Parashat VaYgash, l’union fraternelle

L'union des Familles de la Terre

L’union des Familles de la Terre

Lors de sa promesse faite à Avraham encore stérile, selon laquelle il aurait une nombreuse descendance,  l’Eternel avertit déjà Avraham que sa postérité descendrait en Egypte où elle serait esclave, excluant ainsi toute forme de faute, cette descente en Egypte faisant partie intrinsèque de la promesse d’une Alliance:

יג וַיֹּאמֶר לְאַבְרָם יָדֹעַ תֵּדַע כִּי-גֵר יִהְיֶה זַרְעֲךָ בְּאֶרֶץ לֹא לָהֶם וַעֲבָדוּם וְעִנּוּ אֹתָם אַרְבַּע מֵאוֹת שָׁנָה. (בראשית טו: יג).ש

13 Le Seigneur dit à Abram: « Sache-le bien, ta postérité séjournera sur une terre étrangère, où elle sera asservie et opprimée, durant quatre cents ans. (Gen. 15: 13)

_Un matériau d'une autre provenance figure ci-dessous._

/-- Settles O32: one case per way the fill stands at the end of the write handle. -/
theorem discardEndsTheWriteHandle : Obligations.DiscardEndsTheWriteHandle := by
  unfold Obligations.DiscardEndsTheWriteHandle
  intro s p f t i a st u hx hs hk hh hu hst ho hu'
  have hbody := discardRequest_eq (t := t) hs hh hu hst ho
  rw [show s.endLease f.handle p = u from hu'.symm] at hbody
  have hrecord : u.record i = s.record i := by rw [hu']; rfl
  have hengine : u.engine = s.engine := by rw [hu']
  refine ⟨fun hf => ?noJob, fun tag e hf hc => ?marked, fun tag ans e hf hc ha => ?unmarked⟩
  case noJob =>
    rw [State.endWriting_of_noJob (hrecord ▸ hf), State.stateCode_becomeFree (hrecord ▸ hu)] at hbody
    exact exec_of_body .discard hx hk hbody
  case marked =>
    have hsettling : (u.setEngine e).modRecord i (fun r => (r.toFrame .settling).setFill (.cancelling tag)) =
        { u with
          engine := e
          records := s.records.set i { s.record i with fill := .cancelling tag, use := .frame a .settling } } := by
      rw [State.modRecord, State.setEngine_record, hrecord, BufferRecord.toFrame_of_frame hu, hu']
      rfl
    have hcode : ((State.record { u with
        engine := e
        records := s.records.set i
          { s.record i with fill := .cancelling tag, use := .frame a .settling } }) i).stateCode = 5 := by
      rw [State.record]
      simp [BufferRecord.stateCode]
    rw [State.endWriting_of_marked (hrecord ▸ hf) (hengine ▸ hc), hsettling, hcode] at hbody
    exact exec_of_body .discard hx hk hbody
  case unmarked =>
    have hnoJob : (u.setEngine e).modRecord i (BufferRecord.setFill .noJob) =
        { u with engine := e, records := s.records.set i { s.record i with fill := .noJob } } := by
      rw [State.modRecord, State.setEngine_record, hrecord, hu']
      rfl
    have hfree : (((u.setEngine e).modRecord i (BufferRecord.setFill .noJob)).record i).use =
        .frame a (.writing p) := by
      rw [State.modRecord, State.setRecord_record_self, State.setEngine_record, hrecord]
      exact hu
    rw [State.endWriting_of_unmarked (hrecord ▸ hf) (hengine ▸ hc) ha, State.stateCode_becomeFree hfree,
      hnoJob] at hbody
    exact exec_of_body .discard hx hk hbody

end Sys2Proof.Machine
end

section
/-! PROOF. FILL and REFILL_FALLBACK (R142–R144): the refusals in order, and the job submitted. -/

namespace Sys2Proof.Machine

section
variable {s : State} {p : Port} {f : RequestFrame} {t : Time} {i : RecordId} {a : Assignment} {st : Stream}
  {k : StreamId}

/-- A submission: the engine, and the tag in the record's fill (R8, R131). -/
theorem State.submitFill_eq {o : FillOrder} (h : o.index = i) :
    s.submitFill o = { s with
      records := s.records.set i { s.record i with fill := .named s.engine.nextTag }
      engine := s.engine.submit s.timebase o } := by
  subst h
  rfl

theorem FillEngine.isFull_eq_false {e : FillEngine} (h : e.jobs.length < 8) : e.isFull = false := by
  simp [FillEngine.isFull, Config.fillJobs, h]

theorem FillEngine.isFull_eq_true {e : FillEngine} (h : 8 ≤ e.jobs.length) : e.isFull = true := by
  simp [FillEngine.isFull, Config.fillJobs, h]

/-! ## FILL (R142, R143) -/

theorem RequestFrame.fillFits_iff (f : RequestFrame) (length : Nat) :
    f.fillFits length = true ↔ f.fillOffset * 256 < length ∧
      (f.fillLength ≠ 0 → (f.fillOffset + f.fillLength) * 256 ≤ length) := by
  simp [RequestFrame.fillFits, ← or_iff_not_imp_left]

theorem fillRequest_outOfRange (hs : s.InSession p f) (h : 262143 < f.fillOffset ∨ 262144 < f.fillLength) :
    fillRequest p f t s = (s, .refuse .badParameter) := by
  have hrange : (decide (f.fillOffset ≤ 262143) && decide (f.fillLength ≤ 262144)) = false := by
    rcases h with h | h <;> simp [h]
  simp [fillRequest, checkSession_of_inSession hs, answer_check, hrange]

theorem BufferRecord.region_of_assignment {r : BufferRecord} (h : r.assignment = some a) :
    r.base = a.base ∧ r.length = a.length := by
  simp [BufferRecord.base, BufferRecord.length, h]

/-- A FILL in range over a write handle: the region, the record's fill and the job queue, in this order. -/
theorem fillRequest_of_write (hs : s.InSession p f) (hoff : f.fillOffset ≤ 262143) (hlen : f.fillLength ≤ 262144)
    (hh : f.handle = formHandle .write i (s.record i).generation) (hu : (s.record i).use = .frame a (.writing p))
    (hst : s.stream a.stream = some st) (ho : st.phase = .opened) :
    fillRequest p f t s =
      if f.fillFits a.length.toNat = false then (s, .refuse .badParameter)
      else if (s.record i).fill ≠ .noJob then (s, .refuse .fillPending)
      else if s.engine.isFull then (s, .refuse .fillQueueFull)
      else (s.submitFill (f.fillOrder i (s.record i) st.producer), .ok [s.engine.nextTag]) := by
  have hregion := BufferRecord.region_of_assignment (BufferRecord.writing_reads hu).1
  cases hfits : f.fillFits a.length.toNat
  · simp [fillRequest, checkSession_of_inSession hs, answer_check, hoff, hlen, checkHandle_of_write hh hu hst ho,
      hregion, hfits]
  · by_cases hf : (s.record i).fill = .noJob
    · cases hfull : s.engine.isFull <;>
        simp [fillRequest, checkSession_of_inSession hs, answer_check, hoff, hlen, checkHandle_of_write hh hu hst ho,
          hregion, hfits, hf, hfull]
    · simp [fillRequest, checkSession_of_inSession hs, answer_check, hoff, hlen, checkHandle_of_write hh hu hst ho,
        hregion, hfits, hf]

/-- The order of a FILL over a record with a region (R143). -/
theorem RequestFrame.fillOrder_of_region (f : RequestFrame) {r : BufferRecord} (h : r.assignment = some a)
    (i : RecordId) (q : Port) :
    f.fillOrder i r q =
      { index := i, kind := .frameFill, requester := q, pattern := BitVec.ofNat 32 (f.field 2 4)
        start := a.base + BitVec.ofNat 40 (f.fillOffset * 256)
        stop := if f.fillLength = 0 then a.base + a.length.setWidth 40
          else a.base + BitVec.ofNat 40 ((f.fillOffset + f.fillLength) * 256) } := by
  obtain ⟨hbase, hlength⟩ := BufferRecord.region_of_assignment h
  rw [RequestFrame.fillOrder, hbase, hlength]

/-! ## REFILL_FALLBACK (R144) -/

theorem refillFallbackRequest_notProducer (hs : s.InSession p f) (hid : f.field 0 1 = k.val)
    (hst : s.stream k = some st) (ho : st.phase = .opened) (hp : st.producer ≠ p) :
    refillFallbackRequest p f t s = (s, .refuse .notProducer) := by
  simp [refillFallbackRequest, checkSession_of_inSession hs, checkStream_of_live admitsWrite hid hst, admitsWrite, ho,
    answer_check, hp]

theorem refillFallbackRequest_noFallback (hs : s.InSession p f) (hid : f.field 0 1 = k.val)
    (hst : s.stream k = some st) (ho : st.phase = .opened) (hp : st.producer = p) (hb : s.fallbackOf k = none) :
    refillFallbackRequest p f t s = (s, .refuse .noFallback) := by
  simp [refillFallbackRequest, checkSession_of_inSession hs, checkStream_of_live admitsWrite hid hst, admitsWrite, ho,
    answer_check, hp, hb]

/-- A REFILL_FALLBACK with a fallback: its holds, its fill and the job queue, in this order. -/
theorem refillFallbackRequest_of_fallback (hs : s.InSession p f) (hid : f.field 0 1 = k.val)
    (hst : s.stream k = some st) (ho : st.phase = .opened) (hp : st.producer = p) (hb : s.fallbackOf k = some i) :
    refillFallbackRequest p f t s =
      if (s.record i).unheld = false then (s, .refuse .fallbackHeld)
      else if (s.record i).fill ≠ .noJob then (s, .refuse .fillPending)
      else if s.engine.isFull then (s, .refuse .fillQueueFull)
      else (s.refillFallback k st i (BitVec.ofNat 32 (f.field 1 4)), .ok [s.engine.nextTag]) := by
  cases hheld : (s.record i).unheld
  · simp [refillFallbackRequest, checkSession_of_inSession hs, checkStream_of_live admitsWrite hid hst, admitsWrite,
      ho, answer_check, hp, hb, hheld]
  · by_cases hf : (s.record i).fill = .noJob
    · cases hfull : s.engine.isFull <;>
        simp [refillFallbackRequest, checkSession_of_inSession hs, checkStream_of_live admitsWrite hid hst,
          admitsWrite, ho, answer_check, hp, hb, hheld, hf, hfull]
    · simp [refillFallbackRequest, checkSession_of_inSession hs, checkStream_of_live admitsWrite hid hst, admitsWrite,
        ho, answer_check, hp, hb, hheld, hf]

theorem State.refillFallback_eq {hold : PortSet} {c : FallbackCondition} (hst : s.stream k = some st)
    (hu : (s.record i).use = .fallback a hold c) (pattern : BitVec 32) :
    s.refillFallback k st i pattern = { s with
      records := s.records.set i
        { s.record i with fill := .named s.engine.nextTag, use := .fallback a hold .filling }
      streams := s.streams.set k (some { st with fallbackPattern := some pattern })
      engine := s.engine.submit s.timebase
        { index := i, kind := .fallbackFill, requester := st.producer, pattern := pattern
          start := a.base, stop := a.base + a.length.setWidth 40 } } := by
  have hrecord : (s.record i).setCondition .filling = { s.record i with use := .fallback a hold .filling } := by
    simp [BufferRecord.setCondition, hu]
  rw [State.refillFallback, State.modStream_of_live hst, State.modRecord, State.setStream_record, hrecord,
    State.submitFill_eq (i := i) rfl, State.setRecord_record_self]
  simp [fallbackOrder, BufferRecord.base, BufferRecord.length, BufferRecord.assignment, State.setRecord,
    State.setStream]

theorem BufferRecord.unheld_of_fallback {r : BufferRecord} {hold : PortSet} {c : FallbackCondition}
    (h : r.use = .fallback a hold c) : r.unheld = decide (hold = PortSet.empty) := by
  simp [BufferRecord.unheld, BufferRecord.holdSet, h, PortSet.isEmpty]

end

/-- Settles O34: each refusal is a branch of the body, and the last branch is the submission. -/
theorem fillRequestsSubmitJobs : Obligations.FillRequestsSubmitJobs := by
  unfold Obligations.FillRequestsSubmitJobs
  intro s p f t hx hs
  refine ⟨fun hk => ⟨fun h => exec_of_body .fill hx hk (fillRequest_outOfRange (t := t) hs h), ?fill⟩,
    fun k st hk hid hst ho => ⟨fun hp => ?notProducer, fun hp hb => ?noFallback, ?refill⟩⟩
  case fill =>
    intro i a st fits hoff hlen hh hu hst ho hfits
    rw [← f.fillFits_iff] at hfits
    have hbody := fillRequest_of_write (t := t) hs hoff hlen hh hu hst ho
    refine ⟨fun hn => ?outside, fun hy hf => ?pending, fun hy hf hj => ?full, fun hy hf hj => ?job⟩
    case outside =>
      rw [if_pos (Bool.eq_false_iff.2 (mt hfits.2 hn))] at hbody
      exact exec_of_body .fill hx hk hbody
    case pending =>
      rw [if_neg (by simp [hfits.1 hy]), if_pos hf] at hbody
      exact exec_of_body .fill hx hk hbody
    case full =>
      rw [if_neg (by simp [hfits.1 hy]), if_neg (not_not.2 hf), if_pos (FillEngine.isFull_eq_true hj)] at hbody
      exact exec_of_body .fill hx hk hbody
    case job =>
      rw [if_neg (by simp [hfits.1 hy]), if_neg (not_not.2 hf), if_neg (by simp [FillEngine.isFull_eq_false hj]),
        RequestFrame.fillOrder_of_region f (BufferRecord.writing_reads hu).1, State.submitFill_eq rfl] at hbody
      exact exec_of_body .fill hx hk hbody
  case notProducer =>
    exact exec_of_body .refillFallback hx hk (refillFallbackRequest_notProducer (t := t) hs hid hst ho hp)
  case noFallback =>
    exact exec_of_body .refillFallback hx hk (refillFallbackRequest_noFallback (t := t) hs hid hst ho hp hb)
  case refill =>
    intro i a hold c hp hb hu
    have hunheld := BufferRecord.unheld_of_fallback hu
    have hbody := refillFallbackRequest_of_fallback (t := t) hs hid hst ho hp hb
    simp only [hunheld, decide_eq_false_iff_not] at hbody
    refine ⟨fun hn => ?held, fun hy hf => ?pending, fun hy hf hj => ?full, fun hy hf hj => ?job⟩
    case held =>
      rw [if_pos hn] at hbody
      exact exec_of_body .refillFallback hx hk hbody
    case pending =>
      rw [if_neg (not_not.2 hy), if_pos hf] at hbody
      exact exec_of_body .refillFallback hx hk hbody
    case full =>
      rw [if_neg (not_not.2 hy), if_neg (not_not.2 hf), if_pos (FillEngine.isFull_eq_true hj)] at hbody
      exact exec_of_body .refillFallback hx hk hbody
    case job =>
      subst hy hp
      rw [if_neg (not_not.2 rfl), if_neg (not_not.2 hf), if_neg (by simp [FillEngine.isFull_eq_false hj]),
        State.refillFallback_eq hst hu] at hbody
      exact exec_of_body .refillFallback hx hk hbody

end Sys2Proof.Machine
end

section
/-! PROOF. ACQUIRE_READ (R69–R81): the checks, the selection by the policy, and what a grant changes. -/

namespace Sys2Proof.Machine

section
variable {s : State} {p : Port} {f : RequestFrame} {t : Time} {k : StreamId} {st : Stream} {e : Consumer}
  {i : RecordId} {a : Assignment} {m : FrameStamp}

/-! ## The body (R69, R79) -/

theorem Stream.consumer_eq_none (h : ∀ c ∈ st.consumers, c.port ≠ p) : st.consumer p = none := by
  simpa [Stream.consumer] using h

theorem Stream.consumer_port (h : st.consumer p = some e) : e.port = p := by
  simpa using List.find?_some h

section
variable (hs : s.InSession p f) (hid : f.field 0 1 = k.val) (hst : s.stream k = some st)
  (ho : st.phase = .opened ∨ st.phase = .orphaned)
include hs hid hst ho

theorem acquireReadRequest_notMember (hc : st.consumer p = none) :
    acquireReadRequest p f t s = (s, .refuse .notMember) := by
  simp [acquireReadRequest, checkSession_of_inSession hs, checkStream_of_live admitsRead hid hst, admitsRead, ho,
    hc]

variable (hc : st.consumer p = some e)
include hc

theorem acquireReadRequest_holdLimit (hl : e.readHolds = e.holdLimit) :
    acquireReadRequest p f t s = (s, .refuse .holdLimit) := by
  simp [acquireReadRequest, checkSession_of_inSession hs, checkStream_of_live admitsRead hid hst, admitsRead, ho,
    hc, hl, answer_check]

variable (hl : e.readHolds ≠ e.holdLimit)
include hl

theorem acquireReadRequest_noFrame (hn : s.selectRead k st e = none) :
    acquireReadRequest p f t s = (s, s.noFrame k st e) := by
  simp [acquireReadRequest, checkSession_of_inSession hs, checkStream_of_live admitsRead hid hst, admitsRead, ho,
    hc, hl, answer_check, hn]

Or, conformément à cette promesse divine, la péricope VaYgash voit la descente de Yaakov et sa famille en Egypte, non sans certaines craintes de la part de ce dernier:

ג וַיֹּאמֶר אָנֹכִי הָאֵל אֱלֹהֵי אָבִיךָ אַל-תִּירָא מֵרְדָה מִצְרַיְמָה… (בראשית מו: ג).ש

3 Il poursuivit: « Je suis le Seigneur, Le Seigneur de ton père: n’aies crainte de descendre en Égypte…  (Genèse 46: 3)[1]

Quel dessein poursuit l’Eternel en promettant à Avraham que sa descendance sera asservie en terre étrangère?  Il est à noter que la deuxième parole de l’Eternel à Avraham, après lui avoir demandé de se mettre en marche pour le pays de Canaan, concerne sa postérité, et est donnée à Our Kasdim, avant même qu’il ne se mette en marche:

ב וְאֶעֶשְׂךָ לְגוֹי גָּדוֹל וַאֲבָרֶכְךָ וַאֲגַדְּלָה שְׁמֶךָ וֶהְיֵה בְּרָכָה. (בראשית ב: ב).ש

2 Je te ferai devenir une grande nation; je te bénirai, je rendrai ton nom glorieux, et tu seras un type de bénédiction. (Genèse 2: 2).

Comme pour contrebalancer la parole de l’Eternel à Avraham, donnée à Our Kasdim, dans une terre étrangère, l’Eternel confirme que la famille de Yaakov, son petit-fils, deviendra une grande nation, dans une autre terre étrangère!

  אַל-תִּירָא מֵרְדָה מִצְרַיְמָה כִּי-לְגוֹי גָּדוֹל אֲשִׂימְךָ שָׁם. (בראשית מ: ג).ש

N’aie crainte de descendre en Égypte car je t’y ferai devenir une grande nation. (Gen. 46: 3)

Si la promesse d’une grande nation est donnée en terre étrangère est réalisée en une autre terre étrangère, quel besoin a l’Eternel de donner une terre aux enfants d’Israël?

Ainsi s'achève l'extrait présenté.